Pytest

December 29, 2024
in GitHub Actions, Python Package, Pytest
10 min read

Testing a Python Package on GitHub

I'm quite new both to building Python packages and also to GitHub actions so here I describe setting up a workflow to run tests on a Python package across Windows, Ubuntu, and macOS and across multiple Python versions with combined code coverage using GitHub actions and uv. I describe all the trial and error and mistakes I encountered with the hopes it can save others some time.

TLDR

I learnt how to set up a cross-platform / cross Python version workflow with coverage while setting up the GitHub repo for my CLI tool uv-secure. You can see the final GitHub action workflow I created for that project in pytest.yml but beware this workflow depends on some configuration specified in other files of this repo that I will go into in this post.

My project setup

I created my package using uv init with the lib option:

uv init --lib

To create the skeleton package directory structure. The default uv init command is more intended for creating scripts whereas if you want a Python project that will build and install as a package then you need the --lib option. You can read more detail in the uv init docs

That creates a repo structure with a

src / package_name

structure, and I personally like to add a top level tests directory (you need to do this manually - uv won't create a tests directory for you) and then duplicate the directory structure for the src directory for my tests structure, e.g.

tests / package_name

Creating initial GitHub workflow

The uv documentation has a specific section for GitHub integration which I found to be an excellent starting point for setting up a GitHub action. I started by copying their pytest example and later tried to incorporate their other example of using multiple Python versions.

First gotcha regarding Python versions

I made a few mistakes in my initial attempt to get multiple Python versions working that were a bit painful to figure out, specifically:

I wanted to target Python 3.9 minimum and every major version after that up to Python 3.13. Given I was targeting 3.9 minimum I had a .python-version file in my repo with the content:

3.9

which I had checked into source control. I used the setup-python action as the uv docs mentioned that can be faster for setting up Python and passed the Python version to that using the test matrix:

- name: Set up Python
  uses: actions/setup-python@v5
  with:
    python-version: ${{ matrix.python-version }}

I saw the setup-python action installing the correct Python, so I assumed it was running the tests against Python 3.9, 3.10, 3.11, 3.12, and 3.13... but unbeknownst to me uv was reading the .python-version file in each case and creating a Python 3.9 environment in each of the VMs even though actions/setup-python had installed the correct Python.

Python version mismatch

I didn't actually notice this issue until a later release when I tried to combine test coverage reports across my Python versions and noticed they were all giving identical results so coverage ignored all but one.
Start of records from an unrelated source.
/-! ### `State.dataFault` -/

@[simp] theorem State.dataFault_mem (k : FaultCause) : (s.dataFault k).mem = s.mem := rfl
@[simp] theorem State.dataFault_v (k : FaultCause) : (s.dataFault k).v = s.v := rfl
@[simp] theorem State.dataFault_i (k : FaultCause) : (s.dataFault k).i = s.i := rfl
@[simp] theorem State.dataFault_pc (k : FaultCause) : (s.dataFault k).pc = s.pc := rfl
@[simp] theorem State.dataFault_stack (k : FaultCause) : (s.dataFault k).stack = s.stack := rfl
@[simp] theorem State.dataFault_sp (k : FaultCause) : (s.dataFault k).sp = s.sp := rfl
@[simp] theorem State.dataFault_dt (k : FaultCause) : (s.dataFault k).dt = s.dt := rfl
@[simp] theorem State.dataFault_st (k : FaultCause) : (s.dataFault k).st = s.st := rfl
@[simp] theorem State.dataFault_grid (k : FaultCause) : (s.dataFault k).grid = s.grid := rfl
@[simp] theorem State.dataFault_dirty (k : FaultCause) : (s.dataFault k).dirty = s.dirty := rfl
@[simp] theorem State.dataFault_audioPlaying (k : FaultCause) : (s.dataFault k).audioPlaying = s.audioPlaying := rfl
@[simp] theorem State.dataFault_halt (k : FaultCause) :
    (s.dataFault k).halt = some ⟨k, max s.i.toNat 0x1000, s.pc - 2⟩ := rfl
@[simp] theorem State.dataFault_burst (k : FaultCause) : (s.dataFault k).burst = s.burst := rfl
@[simp] theorem State.dataFault_keysDown (k : FaultCause) : (s.dataFault k).keysDown = s.keysDown := rfl
@[simp] theorem State.dataFault_keysReleased (k : FaultCause) : (s.dataFault k).keysReleased = s.keysReleased := rfl
@[simp] theorem State.dataFault_config (k : FaultCause) : (s.dataFault k).config = s.config := rfl
@[simp] theorem State.dataFault_cost (k : FaultCause) : (s.dataFault k).cost = none := rfl
@[simp] theorem State.dataFault_frames (k : FaultCause) : (s.dataFault k).frames = s.frames := rfl
@[simp] theorem State.dataFault_ticks (k : FaultCause) : (s.dataFault k).ticks = s.ticks := rfl
@[simp] theorem State.dataFault_draws (k : FaultCause) : (s.dataFault k).draws = s.draws := rfl

/-! ### `State.fetchFault` -/

@[simp] theorem State.fetchFault_mem : (s.fetchFault).mem = s.mem := rfl
@[simp] theorem State.fetchFault_v : (s.fetchFault).v = s.v := rfl
@[simp] theorem State.fetchFault_i : (s.fetchFault).i = s.i := rfl
@[simp] theorem State.fetchFault_pc : (s.fetchFault).pc = s.pc := rfl
@[simp] theorem State.fetchFault_stack : (s.fetchFault).stack = s.stack := rfl
@[simp] theorem State.fetchFault_sp : (s.fetchFault).sp = s.sp := rfl
@[simp] theorem State.fetchFault_dt : (s.fetchFault).dt = s.dt := rfl
@[simp] theorem State.fetchFault_st : (s.fetchFault).st = s.st := rfl
@[simp] theorem State.fetchFault_grid : (s.fetchFault).grid = s.grid := rfl
@[simp] theorem State.fetchFault_dirty : (s.fetchFault).dirty = s.dirty := rfl
@[simp] theorem State.fetchFault_audioPlaying : (s.fetchFault).audioPlaying = s.audioPlaying := rfl
@[simp] theorem State.fetchFault_halt : (s.fetchFault).halt = some ⟨.fetch, max s.pc.toNat 0x1000, s.pc⟩ := rfl
@[simp] theorem State.fetchFault_burst : (s.fetchFault).burst = s.burst := rfl
@[simp] theorem State.fetchFault_keysDown : (s.fetchFault).keysDown = s.keysDown := rfl
@[simp] theorem State.fetchFault_keysReleased : (s.fetchFault).keysReleased = s.keysReleased := rfl
@[simp] theorem State.fetchFault_config : (s.fetchFault).config = s.config := rfl
@[simp] theorem State.fetchFault_cost : (s.fetchFault).cost = none := rfl
@[simp] theorem State.fetchFault_frames : (s.fetchFault).frames = s.frames := rfl
@[simp] theorem State.fetchFault_ticks : (s.fetchFault).ticks = s.ticks := rfl
@[simp] theorem State.fetchFault_draws : (s.fetchFault).draws = s.draws := rfl

/-! ### `State.skipIf` -/

@[simp] theorem State.skipIf_mem (i : Instr) (c : Bool) : (s.skipIf i c).mem = s.mem := by cases c <;> rfl
@[simp] theorem State.skipIf_v (i : Instr) (c : Bool) : (s.skipIf i c).v = s.v := by cases c <;> rfl
@[simp] theorem State.skipIf_i (i : Instr) (c : Bool) : (s.skipIf i c).i = s.i := by cases c <;> rfl
@[simp] theorem State.skipIf_pc (i : Instr) (c : Bool) : (s.skipIf i c).pc = if c then s.pc + 2 else s.pc := by cases c <;> rfl
@[simp] theorem State.skipIf_stack (i : Instr) (c : Bool) : (s.skipIf i c).stack = s.stack := by cases c <;> rfl
@[simp] theorem State.skipIf_sp (i : Instr) (c : Bool) : (s.skipIf i c).sp = s.sp := by cases c <;> rfl
@[simp] theorem State.skipIf_dt (i : Instr) (c : Bool) : (s.skipIf i c).dt = s.dt := by cases c <;> rfl
@[simp] theorem State.skipIf_st (i : Instr) (c : Bool) : (s.skipIf i c).st = s.st := by cases c <;> rfl
@[simp] theorem State.skipIf_grid (i : Instr) (c : Bool) : (s.skipIf i c).grid = s.grid := by cases c <;> rfl
@[simp] theorem State.skipIf_dirty (i : Instr) (c : Bool) : (s.skipIf i c).dirty = s.dirty := by cases c <;> rfl
@[simp] theorem State.skipIf_audioPlaying (i : Instr) (c : Bool) :
    (s.skipIf i c).audioPlaying = s.audioPlaying := by cases c <;> rfl
@[simp] theorem State.skipIf_halt (i : Instr) (c : Bool) : (s.skipIf i c).halt = s.halt := by cases c <;> rfl
@[simp] theorem State.skipIf_burst (i : Instr) (c : Bool) : (s.skipIf i c).burst = s.burst := by cases c <;> rfl
@[simp] theorem State.skipIf_keysDown (i : Instr) (c : Bool) : (s.skipIf i c).keysDown = s.keysDown := by cases c <;> rfl
@[simp] theorem State.skipIf_keysReleased (i : Instr) (c : Bool) :
    (s.skipIf i c).keysReleased = s.keysReleased := by cases c <;> rfl
@[simp] theorem State.skipIf_config (i : Instr) (c : Bool) : (s.skipIf i c).config = s.config := by cases c <;> rfl
@[simp] theorem State.skipIf_cost (i : Instr) (c : Bool) :
    (s.skipIf i c).cost = some (s.costOf i (if c then .taken else .notTaken)) := by cases c <;> rfl
@[simp] theorem State.skipIf_frames (i : Instr) (c : Bool) : (s.skipIf i c).frames = s.frames := by cases c <;> rfl
@[simp] theorem State.skipIf_ticks (i : Instr) (c : Bool) : (s.skipIf i c).ticks = s.ticks := by cases c <;> rfl
@[simp] theorem State.skipIf_draws (i : Instr) (c : Bool) : (s.skipIf i c).draws = s.draws := by cases c <;> rfl

/-! ### `State.push` -/

@[simp] theorem State.push_mem (w : Word) : (s.push w).mem = s.mem := by rw [State.push_eq]
@[simp] theorem State.push_v (w : Word) : (s.push w).v = s.v := by rw [State.push_eq]
@[simp] theorem State.push_i (w : Word) : (s.push w).i = s.i := by rw [State.push_eq]
@[simp] theorem State.push_pc (w : Word) : (s.push w).pc = s.pc := by rw [State.push_eq]
@[simp] theorem State.push_dt (w : Word) : (s.push w).dt = s.dt := by rw [State.push_eq]
@[simp] theorem State.push_st (w : Word) : (s.push w).st = s.st := by rw [State.push_eq]
@[simp] theorem State.push_grid (w : Word) : (s.push w).grid = s.grid := by rw [State.push_eq]
@[simp] theorem State.push_dirty (w : Word) : (s.push w).dirty = s.dirty := by rw [State.push_eq]
@[simp] theorem State.push_audioPlaying (w : Word) : (s.push w).audioPlaying = s.audioPlaying := by rw [State.push_eq]
@[simp] theorem State.push_halt (w : Word) : (s.push w).halt = s.halt := by rw [State.push_eq]
@[simp] theorem State.push_burst (w : Word) : (s.push w).burst = s.burst := by rw [State.push_eq]
@[simp] theorem State.push_keysDown (w : Word) : (s.push w).keysDown = s.keysDown := by rw [State.push_eq]
@[simp] theorem State.push_keysReleased (w : Word) : (s.push w).keysReleased = s.keysReleased := by rw [State.push_eq]
@[simp] theorem State.push_config (w : Word) : (s.push w).config = s.config := by rw [State.push_eq]
@[simp] theorem State.push_cost (w : Word) : (s.push w).cost = s.cost := by rw [State.push_eq]
@[simp] theorem State.push_frames (w : Word) : (s.push w).frames = s.frames := by rw [State.push_eq]
@[simp] theorem State.push_ticks (w : Word) : (s.push w).ticks = s.ticks := by rw [State.push_eq]
@[simp] theorem State.push_draws (w : Word) : (s.push w).draws = s.draws := by rw [State.push_eq]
The solution in this case was to remove the .python-version file from source control - I still kept a local copy but added it to the repo .gitignore file. Alternatively don't use the setup-python action and just follow the uv documentation example where uv installs Python itself.

The more general learning I got was to take the time to inspect the action output more closely for each step as you can see from the screenshot the problem was easy to spot - but only if you expand and look at the detailed output for each step.

Adding Code Coverage Support

There's several SaaS services for taking output from coverage in Python and tracking test coverage over time such as Codecov or coveralls both of which offer free (maybe with limitations) support for open source projects. However, I wanted to get some basic test coverage reporting that would work without using those services (yet) so I implemented some simpler action steps to take the coverage report from coverage and simply add that as a comment to the pull request.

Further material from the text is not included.